David Charter and Lewis Smith, Times Online, December 10, 2008

Targets for 20 per cent of Europe’s energy to come from renewable sources by 2020 were agreed after EU countries decided to reduce the role of biofuels over concerns about the impact of growing crops for fuel in developing countries.

In concessions to smooth the deal EU states that cannot afford to meet their own individual renewable energy targets will be able to outsource some of their efforts by sponsoring green projects in other countries or buying credits from those countries that have exceeded the goal.

Instead of a parallel target proposed last year for 10 per cent of transport fuel to come from biofuels, this goal will now include all methods of sustainable transport such as electric cars and trains, while aviation will be exempt, meeting concerns from Britain that fuel technology would not be ready in time.

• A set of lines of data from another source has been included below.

/-- IRET in Real Address Mode, in Virtual 8086 Mode with IOPL 3, and in Protected Mode to the same level: EIP, CS and the flags the
level may write come from the stack, NMI is no longer held off; a frame that the limit of SS cuts off, as one block, raises #SS(0)
(R578, R112, R727; log entries 16, 33). -/
def Obligations.InterruptReturn : Prop :=
  (∀ s : State, s.realMode = true ∨ (s.v86Mode = true ∧ s.flags.iopl = 3) ∨ (s.protMode = true ∧ s.flags.nt = false) →
    s.stackFallsShort (3 * s.opWidth.bytes) → Faults .iret s 12 (some 0) s) ∧
  ∀ (s : State) ip cs fl u1 u2 u,
    let n := s.opWidth.bytes
    let s0 := s.withPins { s.pins with nmiBlocked := false }
    stackBlock (3 * n) s0 = .ok ((), s0) → stackRead 0 n s0 = .ok (ip, u1) → stackRead n n u1 = .ok (cs, u2) →
    stackRead (2 * n) n u2 = .ok (fl, u) →
    let w := Flags.ofWord fl
    let f : Flags := { w with
      intf := if s.cpl.toNat ≤ s.flags.iopl.toNat then w.intf else s.flags.intf
      iopl := if s.cpl = 0 then w.iopl else s.flags.iopl
      rf := if s.op32 then w.rf else s.flags.rf
      vm := s.flags.vm }
    let sel : HWord := cs.setWidth 16
    let back (g : SegReg) : State := ((((s0.withEsp (moveSp s.stack32 s.regs.esp (BitVec.ofNat 32 (3 * n)))).setSeg .cs g).withEip
      ip).withFlags f).withHeld none
    (s.realMode = true ∨ (s.v86Mode = true ∧ s.flags.iopl = 3) → ip.toNat ≤ 0xFFFF → Completes .iret s fun t =>
      Ends s (back (s.realSeg .cs sel)) t ∧ SameMemory s t) ∧
    (s.protMode = true ∧ s.flags.nt = false → ¬ (s.op32 = true ∧ w.vm = true ∧ s.cpl = 0) → 4 ≤ sel.toNat →
      sel.extractLsb' 0 2 = s.cpl → ∀ (d : Desc) (u3 : State), fetchDesc sel u = .ok (some d, u3) → d.isCode = true →
      (if d.conforming then d.dpl.toNat ≤ s.cpl.toNat else d.dpl = s.cpl) → d.present = true → d.d1.getLsbD 8 = true →
      ip.toNat ≤ d.limit.toNat → Completes .iret s fun t => Ends s (back (d.toSeg sel)) t ∧ SameMemory s t)

/-- IRET in Protected Mode to an outer level: CS:EIP, SS:eSP and the flags that the level of the IRET may write come from the stack, CPL is
the RPL of CS, data segment registers the new level may not use are null. A 32-bit IRET at CPL 0 with VM in the image returns to Virtual
8086 Mode: EFLAGS whole, CPL 3, ESP and all six segment registers from the stack. The five slots, and the 36 bytes, are checked as one
block each (R578, R515, R112; log entries 16, 33, 47; what is `settled`: log entry 15; what the data segment registers are
tested for: log entry 60). -/
def Obligations.InterruptReturnOuter : Prop :=
  ∀ (s : State) ip csWord fl u1 u2 u3, s.protMode = true → s.flags.nt = false →
    let n := s.opWidth.bytes
    let s0 := s.withPins { s.pins with nmiBlocked := false }
    stackBlock (3 * n) s0 = .ok ((), s0) → stackRead 0 n s0 = .ok (ip, u1) → stackRead n n u1 = .ok (csWord, u2) →
    stackRead (2 * n) n u2 = .ok (fl, u3) →
    let w := Flags.ofWord fl
    let cs : HWord := csWord.setWidth 16
    let rpl := cs.extractLsb' 0 2
    let toV86 := s.op32 = true ∧ w.vm = true ∧ s.cpl = 0
    (toV86 → s.stackFallsShort 36 → Faults .iret s 12 (some 0) u3) ∧
    (toV86 → stackBlock 36 u3 = .ok ((), u3) →
      (0xFFFF < ip.toNat → Faults .iret s 13 (some 0) u3) ∧
      (ip.toNat ≤ 0xFFFF → ∀ esp ss es ds fs gs u4 u5 u6 u7 u8 u, stackRead 12 4 u3 = .ok (esp, u4) →
        stackRead 16 4 u4 = .ok (ss, u5) → stackRead 20 4 u5 = .ok (es, u6) → stackRead 24 4 u6 = .ok (ds, u7) →
        stackRead 28 4 u7 = .ok (fs, u8) → stackRead 32 4 u8 = .ok (gs, u) →
        let real (code : Bool) (x : Word) : SegReg :=
          { sel := x.setWidth 16, base := (x.setWidth 16 : HWord).setWidth 32 * 16, limit := 0xFFFF,
            ar := { Rights.reset code with dpl := 3 }, valid := true }
        Completes .iret s fun t => Ends s (((((((s0.withFlags w).withCpl 3).withSegs
          { es := real false es, cs := real true csWord, ss := real false ss, ds := real false ds, fs := real false fs,
            gs := real false gs }).withEip ip).withEsp esp).settled).withHeld none) t ∧ SameMemory s t)) ∧
    (¬ toV86 → s.cpl.toNat < rpl.toNat → 4 ≤ cs.toNat → ∀ (d : Desc) (u4 : State), fetchDesc cs u3 = .ok (some d, u4) →
      d.isCode = true → (if d.conforming then d.dpl.toNat ≤ rpl.toNat else d.dpl = rpl) → d.present = true →
      (s.stackFallsShort (5 * n) → Faults .iret s 12 (some 0) u4) ∧ (stackBlock (5 * n) u4 = .ok ((), u4) →
      ∀ esp u5 ssWord u6, stackRead (3 * n) n u4 = .ok (esp, u5) → stackRead (4 * n) n u5 = .ok (ssWord, u6) →
      let ss : HWord := ssWord.setWidth 16
      let code : HWord := ss &&& 0xFFFC
      (ss.toNat < 4 → Faults .iret s 13 (some 0) u6) ∧
      (4 ≤ ss.toNat → ∀ (sd : Desc) (u : State), fetchDesc ss u6 = .ok (some sd, u) →
        let fine := ss.extractLsb' 0 2 = rpl ∧ sd.writableData = true ∧ sd.dpl = rpl
        (¬ fine → Faults .iret s 13 (some code) u) ∧ (fine → sd.present = false → Faults .iret s 12 (some code) u) ∧
        (fine → sd.present = true → d.limit.toNat < ip.toNat → Faults .iret s 13 (some 0) u) ∧
        (fine → sd.present = true → ip.toNat ≤ d.limit.toNat → d.d1.getLsbD 8 = true → sd.d1.getLsbD 8 = true →
          let f : Flags := { w with
            intf := if s.cpl.toNat ≤ s.flags.iopl.toNat then w.intf else s.flags.intf
            iopl := if s.cpl = 0 then w.iopl else s.flags.iopl
            rf := if s.op32 then w.rf else s.flags.rf
            vm := s.flags.vm }
          Completes .iret s fun t => Ends s (((((((s0.withCpl rpl).withSegs
            (s.segs.afterReturn s.tables rpl (d.toSeg cs) (sd.toSeg ss))).withEip ip).withFlags f).withEsp
            (newEsp s.op32 s.regs.esp esp)).settled).withHeld none) t ∧ SameMemory s t))))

Renewable energy targets are a major part of the EU’s massive climate change package, due to be signed off by leaders from the 27 nations at a summit in Brussels later this week. Each country will have its own share of the overall goal, with Britain obliged to move to 15 per cent of renewable energy from 3 per cent this year — a target expected to mean that more than 30 per cent of electricity will have to come from renewable sources, with thousands more wind turbines needed.

The only outstanding point of disagreement on the renewables package is Italy’s demand for a full review in 2014, which will be debated by EU leaders at their summit on Thursday and Friday. In another concession, EU countries that exceed their individual renewable target will be able to sell the premium to an EU member struggling to meet its own target.

But fierce wrangling is still going on over another key plank, the emissions trading scheme, with a group of eastern EU countries heavily dependent on coal power, led by Poland, arguing for big subsidies from western European nations.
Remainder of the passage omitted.